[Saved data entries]
↓
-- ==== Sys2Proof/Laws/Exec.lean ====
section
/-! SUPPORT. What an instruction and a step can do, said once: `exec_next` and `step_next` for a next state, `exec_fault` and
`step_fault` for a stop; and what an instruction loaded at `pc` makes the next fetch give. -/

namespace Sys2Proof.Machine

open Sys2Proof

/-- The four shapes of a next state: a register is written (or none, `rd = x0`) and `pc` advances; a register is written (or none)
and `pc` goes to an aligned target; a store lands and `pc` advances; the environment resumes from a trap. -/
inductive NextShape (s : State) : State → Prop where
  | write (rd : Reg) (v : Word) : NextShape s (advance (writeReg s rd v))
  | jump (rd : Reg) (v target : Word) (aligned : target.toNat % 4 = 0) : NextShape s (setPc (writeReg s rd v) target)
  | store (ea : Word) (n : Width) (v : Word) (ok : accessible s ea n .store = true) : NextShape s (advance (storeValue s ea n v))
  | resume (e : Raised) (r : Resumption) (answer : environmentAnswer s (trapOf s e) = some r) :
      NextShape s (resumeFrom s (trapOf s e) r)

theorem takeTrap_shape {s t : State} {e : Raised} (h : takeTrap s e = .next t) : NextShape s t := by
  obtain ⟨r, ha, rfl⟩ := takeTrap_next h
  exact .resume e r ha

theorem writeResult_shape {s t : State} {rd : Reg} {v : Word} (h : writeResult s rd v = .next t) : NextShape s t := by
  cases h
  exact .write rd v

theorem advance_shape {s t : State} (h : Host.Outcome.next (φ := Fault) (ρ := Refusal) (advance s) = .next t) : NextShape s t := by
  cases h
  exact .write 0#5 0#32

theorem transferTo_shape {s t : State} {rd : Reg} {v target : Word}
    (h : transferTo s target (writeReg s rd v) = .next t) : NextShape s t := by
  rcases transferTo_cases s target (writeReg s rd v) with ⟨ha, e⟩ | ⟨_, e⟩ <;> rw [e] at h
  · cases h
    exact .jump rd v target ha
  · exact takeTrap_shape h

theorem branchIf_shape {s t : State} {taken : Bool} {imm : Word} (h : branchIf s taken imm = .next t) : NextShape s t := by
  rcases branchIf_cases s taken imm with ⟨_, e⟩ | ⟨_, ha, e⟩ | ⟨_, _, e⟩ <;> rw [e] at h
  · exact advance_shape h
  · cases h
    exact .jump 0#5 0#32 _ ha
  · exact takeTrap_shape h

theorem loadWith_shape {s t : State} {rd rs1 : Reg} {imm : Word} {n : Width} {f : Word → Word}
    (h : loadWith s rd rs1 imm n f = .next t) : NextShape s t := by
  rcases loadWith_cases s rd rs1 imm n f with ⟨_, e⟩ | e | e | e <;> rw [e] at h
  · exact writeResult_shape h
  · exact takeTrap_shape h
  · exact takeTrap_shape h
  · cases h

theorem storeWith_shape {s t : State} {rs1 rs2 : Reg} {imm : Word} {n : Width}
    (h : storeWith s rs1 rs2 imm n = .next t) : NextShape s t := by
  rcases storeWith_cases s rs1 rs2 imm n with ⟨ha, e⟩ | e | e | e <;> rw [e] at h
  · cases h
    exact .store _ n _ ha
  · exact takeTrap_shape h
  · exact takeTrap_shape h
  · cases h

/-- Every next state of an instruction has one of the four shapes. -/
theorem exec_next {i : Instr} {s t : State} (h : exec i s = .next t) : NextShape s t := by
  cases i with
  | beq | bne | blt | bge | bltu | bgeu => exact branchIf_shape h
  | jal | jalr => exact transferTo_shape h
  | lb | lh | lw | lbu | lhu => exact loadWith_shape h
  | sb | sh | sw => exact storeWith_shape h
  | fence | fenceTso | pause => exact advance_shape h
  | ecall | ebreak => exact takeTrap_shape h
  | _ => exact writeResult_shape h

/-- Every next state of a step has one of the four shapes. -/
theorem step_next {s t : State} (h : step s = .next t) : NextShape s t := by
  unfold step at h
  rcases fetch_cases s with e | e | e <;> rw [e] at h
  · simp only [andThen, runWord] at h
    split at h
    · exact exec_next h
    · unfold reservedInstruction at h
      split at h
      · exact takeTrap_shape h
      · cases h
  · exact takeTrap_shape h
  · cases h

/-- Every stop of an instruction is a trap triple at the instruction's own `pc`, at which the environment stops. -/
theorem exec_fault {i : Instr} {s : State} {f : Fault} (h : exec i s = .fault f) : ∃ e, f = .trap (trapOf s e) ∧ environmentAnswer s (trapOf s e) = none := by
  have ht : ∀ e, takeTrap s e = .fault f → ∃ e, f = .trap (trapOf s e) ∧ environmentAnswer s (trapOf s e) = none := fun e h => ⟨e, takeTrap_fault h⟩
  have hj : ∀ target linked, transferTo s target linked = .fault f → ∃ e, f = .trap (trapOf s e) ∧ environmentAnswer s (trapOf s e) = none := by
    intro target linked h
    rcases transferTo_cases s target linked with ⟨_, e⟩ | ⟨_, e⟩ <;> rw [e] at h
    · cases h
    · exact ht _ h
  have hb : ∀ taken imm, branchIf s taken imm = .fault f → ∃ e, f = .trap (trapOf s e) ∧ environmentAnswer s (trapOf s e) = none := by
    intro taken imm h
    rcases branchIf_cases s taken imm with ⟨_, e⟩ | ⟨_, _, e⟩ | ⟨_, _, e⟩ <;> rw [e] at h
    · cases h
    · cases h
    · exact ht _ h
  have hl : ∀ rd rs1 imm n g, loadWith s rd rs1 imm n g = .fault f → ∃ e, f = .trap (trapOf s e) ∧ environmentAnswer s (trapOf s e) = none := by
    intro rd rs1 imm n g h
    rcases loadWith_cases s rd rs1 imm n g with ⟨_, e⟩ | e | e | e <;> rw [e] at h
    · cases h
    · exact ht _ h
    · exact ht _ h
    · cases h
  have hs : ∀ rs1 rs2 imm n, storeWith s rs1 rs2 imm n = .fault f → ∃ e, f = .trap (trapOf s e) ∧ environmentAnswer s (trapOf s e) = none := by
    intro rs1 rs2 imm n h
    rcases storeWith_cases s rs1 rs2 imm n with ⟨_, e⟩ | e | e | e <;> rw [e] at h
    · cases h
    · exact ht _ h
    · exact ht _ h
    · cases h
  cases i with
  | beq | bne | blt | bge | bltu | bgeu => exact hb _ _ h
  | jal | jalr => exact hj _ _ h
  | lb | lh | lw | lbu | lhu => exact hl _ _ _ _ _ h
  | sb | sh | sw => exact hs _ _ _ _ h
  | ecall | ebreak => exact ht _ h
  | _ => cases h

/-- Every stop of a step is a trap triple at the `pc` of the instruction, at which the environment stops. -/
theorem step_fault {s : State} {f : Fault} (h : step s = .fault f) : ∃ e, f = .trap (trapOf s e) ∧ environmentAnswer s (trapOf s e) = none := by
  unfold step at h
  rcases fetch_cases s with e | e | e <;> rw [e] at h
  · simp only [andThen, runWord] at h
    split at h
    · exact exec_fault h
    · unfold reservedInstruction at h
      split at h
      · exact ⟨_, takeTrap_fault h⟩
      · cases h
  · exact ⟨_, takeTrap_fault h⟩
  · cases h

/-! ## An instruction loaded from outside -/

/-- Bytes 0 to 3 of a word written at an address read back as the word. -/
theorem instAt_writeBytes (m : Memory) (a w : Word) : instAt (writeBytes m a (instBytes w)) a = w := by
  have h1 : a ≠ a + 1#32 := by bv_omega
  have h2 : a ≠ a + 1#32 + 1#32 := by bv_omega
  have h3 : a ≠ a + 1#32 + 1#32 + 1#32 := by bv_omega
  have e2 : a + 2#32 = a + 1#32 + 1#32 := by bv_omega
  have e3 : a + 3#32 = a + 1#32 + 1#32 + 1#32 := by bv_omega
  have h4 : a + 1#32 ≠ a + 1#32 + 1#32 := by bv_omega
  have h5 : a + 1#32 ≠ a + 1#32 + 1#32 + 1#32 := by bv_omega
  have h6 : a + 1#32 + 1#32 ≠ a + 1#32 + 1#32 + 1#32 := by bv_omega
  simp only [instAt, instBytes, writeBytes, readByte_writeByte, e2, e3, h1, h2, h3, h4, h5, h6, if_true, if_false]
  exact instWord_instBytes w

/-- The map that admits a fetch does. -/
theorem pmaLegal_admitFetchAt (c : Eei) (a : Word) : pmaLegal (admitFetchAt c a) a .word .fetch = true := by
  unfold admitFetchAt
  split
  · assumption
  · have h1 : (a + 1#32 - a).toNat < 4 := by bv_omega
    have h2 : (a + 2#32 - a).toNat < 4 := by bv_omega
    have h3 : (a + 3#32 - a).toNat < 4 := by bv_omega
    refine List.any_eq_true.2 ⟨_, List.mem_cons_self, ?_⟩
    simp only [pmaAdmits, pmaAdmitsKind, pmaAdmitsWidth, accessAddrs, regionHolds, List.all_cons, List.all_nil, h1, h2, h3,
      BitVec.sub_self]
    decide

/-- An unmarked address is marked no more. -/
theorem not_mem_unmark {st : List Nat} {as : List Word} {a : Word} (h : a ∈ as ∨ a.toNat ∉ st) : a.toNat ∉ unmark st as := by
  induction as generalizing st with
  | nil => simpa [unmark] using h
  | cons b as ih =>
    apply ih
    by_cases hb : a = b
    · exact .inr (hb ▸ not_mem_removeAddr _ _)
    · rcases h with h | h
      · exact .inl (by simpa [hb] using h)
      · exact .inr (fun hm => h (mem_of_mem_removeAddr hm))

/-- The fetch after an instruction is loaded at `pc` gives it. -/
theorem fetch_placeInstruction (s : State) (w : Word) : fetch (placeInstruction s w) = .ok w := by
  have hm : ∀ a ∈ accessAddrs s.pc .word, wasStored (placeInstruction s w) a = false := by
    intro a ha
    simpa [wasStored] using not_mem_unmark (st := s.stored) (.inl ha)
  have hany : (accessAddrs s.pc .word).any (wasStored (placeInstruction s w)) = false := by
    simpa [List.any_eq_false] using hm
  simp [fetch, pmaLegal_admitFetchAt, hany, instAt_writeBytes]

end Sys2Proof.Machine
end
↑
If a line in the data holds the word "stops", count it, then state the total alone.

2